*** ENTRIES SUPPLIED ***
@[simp] theorem Mtu.setTrigger_m1 (m : Mtu) (i : Trigger) (x : TriggerState) : (m.setTrigger i x).m1 = m.m1 := by
  cases i <;> rfl

@[simp] theorem Mtu.setTrigger_m2 (m : Mtu) (i : Trigger) (x : TriggerState) : (m.setTrigger i x).m2 = m.m2 := by
  cases i <;> rfl

@[simp] theorem Mtu.setTrigger_list (m : Mtu) (i : Trigger) (x : TriggerState) : (m.setTrigger i x).list = m.list := by
  cases i <;> rfl

@[simp] theorem Mtu.setTrigger_running (m : Mtu) (i : Trigger) (x : TriggerState) : (m.setTrigger i x).running = m.running := by
  cases i <;> rfl

/-! ### Cpc.setPort -/

@[simp] theorem Cpc.port_setPort (c : Cpc) (i : Port) (x : PortState) : (c.setPort i x).port i = x := by
  cases i <;> rfl

theorem Cpc.port_setPort_of_ne (c : Cpc) {i k : Port} (x : PortState) (h : k ≠ i) :
    (c.setPort i x).port k = c.port k := by
  cases i <;> cases k <;> first | rfl | exact absurd rfl h

@[simp] theorem Cpc.setPort_port (c : Cpc) (i : Port) : c.setPort i (c.port i) = c := by
  cases i <;> rfl

@[simp] theorem Cpc.setPort_setPort (c : Cpc) (i : Port) (x y : PortState) : (c.setPort i x).setPort i y = c.setPort i y := by
  cases i <;> rfl

@[simp] theorem Cpc.setPort_lastServed (c : Cpc) (i : Port) (x : PortState) : (c.setPort i x).lastServed = c.lastServed := by
  cases i <;> rfl

@[simp] theorem Cpc.setPort_inService (c : Cpc) (i : Port) (x : PortState) : (c.setPort i x).inService = c.inService := by
  cases i <;> rfl

@[simp] theorem Mtu.setMarker_trigger (m : Mtu) (i : MarkerLine) (x : MarkerState) (t : Trigger) :
    (m.setMarker i x).trigger t = m.trigger t := by
  cases i <;> cases t <;> rfl

@[simp] theorem Mtu.setTrigger_marker (m : Mtu) (i : Trigger) (x : TriggerState) (l : MarkerLine) :
    (m.setTrigger i x).marker l = m.marker l := by
  cases i <;> cases l <;> rfl

/-! ### Seven -/

@[simp] theorem Seven.get_set {α : Type} (x : Seven α) (p : Param) (a : α) : (x.set p a).get p = a := by
  cases p <;> rfl

theorem Seven.get_set_of_ne {α : Type} (x : Seven α) {p q : Param} (a : α) (h : q ≠ p) : (x.set p a).get q = x.get q := by
  cases p <;> cases q <;> first | rfl | exact absurd rfl h

@[simp] theorem Seven.get_map {α β : Type} (f : α → β) (x : Seven α) (p : Param) : (x.map f).get p = f (x.get p) := by
  cases p <;> rfl

theorem Seven.ext_get {α : Type} {x y : Seven α} (h : ∀ p, x.get p = y.get p) : x = y := by
  cases x; cases y
  have hg := h .g; have hcl := h .cl; have htw := h .tw; have hll := h .ll
  have hlr := h .lr; have hal := h .al; have har := h .ar
  simp only [Seven.get] at hg hcl htw hll hlr hal har
  simp [*]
*** End of ENTRIES SUPPLIED ***
### REQUIREMENT
Tell how many lines of the entries above include "have". The answer should be the number and nothing more.

### ANSWER TO THE PROBLEM
2